Obstructive airway diseases including asthma and COPD have been associated with social, economic, and health impact on individuals, families, and society in general [6]. In a US study, the prevalence of adult asthma was reported to be 7.7% in those aged 35–64 years, while the prevalence of COPD was between 6.6% and 9.2% across the age group of 45 to 64 years, and even higher from 11.6% to 12.1% across age 65 years and older [7, 8]. Recently, a new obstructive airway disease, the asthma-COPD overlap (ACO) was described, with its first treatment and management guidelines reported in 2015 [9]. However, little information is currently available including the prevalence of ACO and its associated risk factors. A recent study from Finland suggested that the prevalence of ACO was about 27% in asthma patients with a smoking history [10]. Another study suggested that about 10 to 20% of patients with COPD may have ACO [11].

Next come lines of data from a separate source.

/-- The board power block from the first 48 bytes of a PIN_MAP body, none where R94 calls it invalid (R93, R94, R227). -/
def readPower (b : List Byte) : Option PowerBlock :=
  let cap := leAt b 4 4
  let res := leAt b 8 4
  let vmax := leAt b 0xC 2
  let hyst := leAt b 0xE 2
  let guard := leAt b 0x10 2
  let vmin := leAt b 0x12 2
  let vbat := leAt b 0x14 2
  let eff := leAt b 0x16 2
  let dly := leAt b 0x18 2
  let nom := (List.range 4).map (fun i => leAt b (0x1C + 2 * i) 2)
  let code := (List.range 4).map (fun i => byteAt b (0x24 + i))
  if leAt b 0 2 == 1 && leAt b 2 2 == 48 && between 1 10000000 cap && decide (res ≤ 10000000) && decide (vmax ≤ 3900) &&
      between 10 500 hyst && decide (vmin + 50 ≤ guard) && decide (guard < vmax) && decide (500 ≤ vmin) && between 2000 3600 vbat &&
      between 128 256 eff && between 10 900 dly && nom.all (fun v => between 650 850 v) && code.all (fun c => decide (c < 8)) &&
      zeroAt b 0x1A 2 && zeroAt b 0x28 8 then
    some { capNomUf := cap, reserveUj := res, vmaxMv := vmax, hystMv := hyst, guardMv := guard, vminMv := vmin,
           vbatChgMinMv := vbat, buckEffQ8 := eff, coreEnDelayUs := dly, vcoreNomMv := nom, vselCode := code }
  else none

/-- The PIN_MAP body. -/
def State.pinMap (s : State) : Option (List Byte) := (s.image.records.find? (fun r => r.type == 7)).map (fun r => r.body)

/-- The board power block comes into force, or SYS_ALARM is set (R93, R94). -/
def applyPower (s : State) : State :=
  match s.pinMap.bind readPower with
  | some p => { s with tide := { s.tide with block := some p, vsel := p.vselCode.getD 0 0 } }
  | none => raiseAlarm 3 s

/-- Read a LINK_CONFIG body (R585). -/
def LinkConfig.read (b : List Byte) : LinkConfig :=
  { role := byteAt b 0, expectNum := byteAt b 1, expectLen := byteAt b 2, sleepIdleUs := leAt b 4 2, trainTimeoutMs := leAt b 8 2,
    messages := (List.range (byteAt b 3)).map (fun i => (leAt b (24 + 8 * i) 2, leAt b (26 + 8 * i) 2, leAt b (28 + 8 * i) 2)),
    markers := (List.range (byteAt b 6)).map (fun i => (leAt b (280 + 4 * i) 2, byteAt b (282 + 4 * i))) }

/-- LINK_CONFIG: the role, the HEAD's number, the declared markers; ports need XREF (R549, R550, R554, R576). -/
def applyLink (s : State) : State :=
  match s.image.records.find? (fun r => r.type == 8) with
  | some r =>
    let c := LinkConfig.read r.body
    let ms : List MarkerEntry := c.markers.map (fun m => { watch := m.1, chip := m.2 })
    let s := { s with cw := { s.cw with cfg := c, markers := ms } }
    let s := if c.role = 1 then takeNumber 0 s else s
    if c.role = 0 then s else needXref s
  | none => s

/-- The pin that carries input function f, 31 for none (R680). -/
def inputPin (b : List Byte) (f : Nat) : Nat := ((inputCodes b).findIdx? (fun x => x == f)).getD 31

/-- GPIO_PILSEL as the pin section gives it (R662, R680). -/
def mapPilSel (b : List Byte) : BitVec 16 :=
  (List.range 24).foldl (fun (m : BitVec 16) p =>
    if pilFed b p then m ||| BitVec.ofNat 16 ((p / 8 + 1) * 4 ^ (p % 8)) else m) 0

/-- GPIO_PILCFG as the pin section gives it (R660, R662, R680). -/
def mapPilCfg (b : List Byte) : BitVec 32 :=
  (List.range 24).foldl (fun (m : BitVec 32) p =>
    if pilFed b p then m ||| BitVec.ofNat 32 (fld (byteAt b (0x30 + 8 * p + 2)) 1 4 * 16 ^ (p % 8)) else m) 0

/-- The pin map is applied, or there is none and every pin keeps its reset state (R227, R662). -/
def applyPins (s : State) : State :=
  match s.pinMap with
  | some b =>
    let g := { s.gpio with pins := (List.range 24).map (Pin.ofEntry b), pilSel := mapPilSel b, pilCfg := mapPilCfg b,
                           fsyncPin := inputPin b 1, cwWakePin := inputPin b 2, mapApplied := true, funcsOn := true }
    { s with gpio := (List.range 8).foldl (fun (g : Gpio) n => g.loadLine n) g }
  | none => { s with gpio := { s.gpio with mapApplied := true, funcsOn := true } }

/-- A chain role without CW_WAKE routed both ways (R668). -/
def State.wakeUnrouted (s : State) : Bool :=
  s.cw.cfg.role != 0 && (s.gpio.cwWakePin == 31 || !s.gpio.pins.any (fun x => x.mask.getLsbD 20))

/-- FIRMWARE_START (R143, R151, R166, R212): the locks, the image registers; unless the loop guard halts the boot, the patch, the
Strand recovery and calibration set, the tag keys, the watch table, the power block, the link and the pin map; the EVENT of
cause BOOT; DONE; Neap. DESIGN CHOICE (log 76): the image whose registers are written is the running image of R204 and R237 from
then on, that of a boot that the loop guard halts included. -/
def firmwareStart (s : State) : State :=
  if s.atStage 0x07 then
    let s := imageRegisters (setLocks s)
    if 4 ≤ s.sys.loopCount then failBoot 0x0A (toStage 0x0E s)
    else
      let s := toStage 0x09 (deriveTagKeys (strandRecovery (applyPatch (toStage 0x08 s))))
      let s := applyPins (applyLink (applyPower (buildTable s)))
      let s := if s.wakeUnrouted then raiseAlarm 10 s else s
      neapEntry (toStage 0x0F (release (s.bootEvent 1) s))
  else s

/-! ### Commands -/

/-- POR (R131) -/
def execPor (s : State) : Host.Outcome State Fault Refusal := .next (assertReset .por s)
/-- BROWNOUT_VBAT (R132) -/
def execBrownoutVbat (s : State) : Host.Outcome State Fault Refusal := .next (assertReset .borVbat s)
/-- BROWNOUT_VSYS (R137) -/
def execBrownoutVsys (s : State) : Host.Outcome State Fault Refusal :=
  .next (inService s (fun s => if s.controllerRuns then assertReset .borVsys s else s))
/-- RESET_PIN (R154) -/
def execResetPin (s : State) : Host.Outcome State Fault Refusal := .next (assertReset .pin s)
/-- SYS_SOFT_RESET (R160) -/
def execSysSoftReset (v : Word) (s : State) : Host.Outcome State Fault Refusal := .next (inService s (applied 0x001C v (softReset v)))
/-- SOFT (R160) -/
def execSoft (s : State) : Host.Outcome State Fault Refusal := .next (inService s softTaken)
/-- WATCHDOG: 32,768 ticks have passed without a restart (R164) -/
def execWatchdog (s : State) : Host.Outcome State Fault Refusal :=
  .next (inService s (fun s => if s.controllerRuns && decide (32768 ≤ s.sys.wdtCount) then assertReset .wdt s else s))
/-- THERMAL_REQ (R127, R158) -/
def execThermalReq (s : State) : Host.Outcome State Fault Refusal :=
  .next (inService s (fun s => if s.tide.thermalShutdown then assertReset .thermReq s else s))
/-- THERMAL_TRIP (R128) -/
def execThermalTrip (s : State) : Host.Outcome State Fault Refusal := .next (assertReset .thermTrip s)
/-- THERMAL_RESET_END (R129) -/
def execThermalResetEnd (t : Int) (s : State) : Host.Outcome State Fault Refusal := .next (thermalEnd t s)
/-- RESET_RELEASE (R143) -/
def execResetRelease (straps : BitVec 4) (s : State) : Host.Outcome State Fault Refusal := .next (resetRelease straps s)
/-- RAIL_WAIT_END (R136) -/
def execRailWaitEnd (s : State) : Host.Outcome State Fault Refusal := .next (inService s railWaitEnd)
/-- FLASH_PROBE (R145) -/
def execFlashProbe (r : FlashReply) (s : State) : Host.Outcome State Fault Refusal := .next (inService s (flashProbe r))
/-- MANIFEST_CHECK (R251) -/
def execManifestCheck (b : List Byte) (s : State) : Host.Outcome State Fault Refusal := .next (inService s (manifestFirst b))
/-- MANIFEST_REREAD (R761) -/
def execManifestReread (b : List Byte) (s : State) : Host.Outcome State Fault Refusal := .next (inService s (manifestSecond b))
/-- RECORD_COPY (R233) -/
def execRecordCopy (b : List Byte) (s : State) : Host.Outcome State Fault Refusal := .next (inService s (recordCopy b))
/-- RECORD_RECOPY (R147) -/
def execRecordRecopy (b : List Byte) (s : State) : Host.Outcome State Fault Refusal := .next (inService s (recordRecopy b))
/-- FIRMWARE_START (R143) -/
def execFirmwareStart (s : State) : Host.Outcome State Fault Refusal := .next (inService s firmwareStart)
/-- LF_CRYSTAL_SWITCH (R141) -/
def execLfCrystalSwitch (s : State) : Host.Outcome State Fault Refusal := .next (lfSwitch s)
/-- LF_CRYSTAL_TIMEOUT (R141) -/
def execLfCrystalTimeout (s : State) : Host.Outcome State Fault Refusal := .next (lfTimeout s)
/-- LF_FALLBACK (R92) -/
def execLfFallback (s : State) : Host.Outcome State Fault Refusal := .next (lfFall s)
/-- CORE_PLL_LOCKED (R89) -/
def execCorePllLocked (s : State) : Host.Outcome State Fault Refusal := .next (inService s pllLock)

Patients with ACO experience a greater health burden including worse respiratory symptoms, poorer health-related quality of life (QOL), frequent exacerbations leading to more emergency visits, comorbidities, and higher doses of medications, as compared to asthma and COPD alone [6, 1214]. Given that Aboriginal peoples are at a higher risk of chronic respiratory diseases [1, 2, 15], there is a need to study the prevalence and risk factors of this new disease (ACO) in Aboriginal people. Data from the 2012 Aboriginal Peoples Survey (APS), a national survey with detailed information on the demographic, environmental, health, and lifestyle status of Aboriginal peoples provided a unique platform to address these questions.

2. Methods

2.1. Study Design

Data from the 2012 APS collected by Statistics Canada from February to July 2012 were used for this study. This is a national cross-sectional survey of First Nations living off reserve, Metis and Inuit. It collected detailed information on Aboriginal identity, education, culture, income, health status, housing, and family background. Respondents were chosen based on self-identification as being Aboriginal or having Aboriginal ancestry from the 2011 National Health Survey (NHS). This study included only Aboriginal peoples aged ≥12 years from whom the information on the diagnosis of COPD was collected.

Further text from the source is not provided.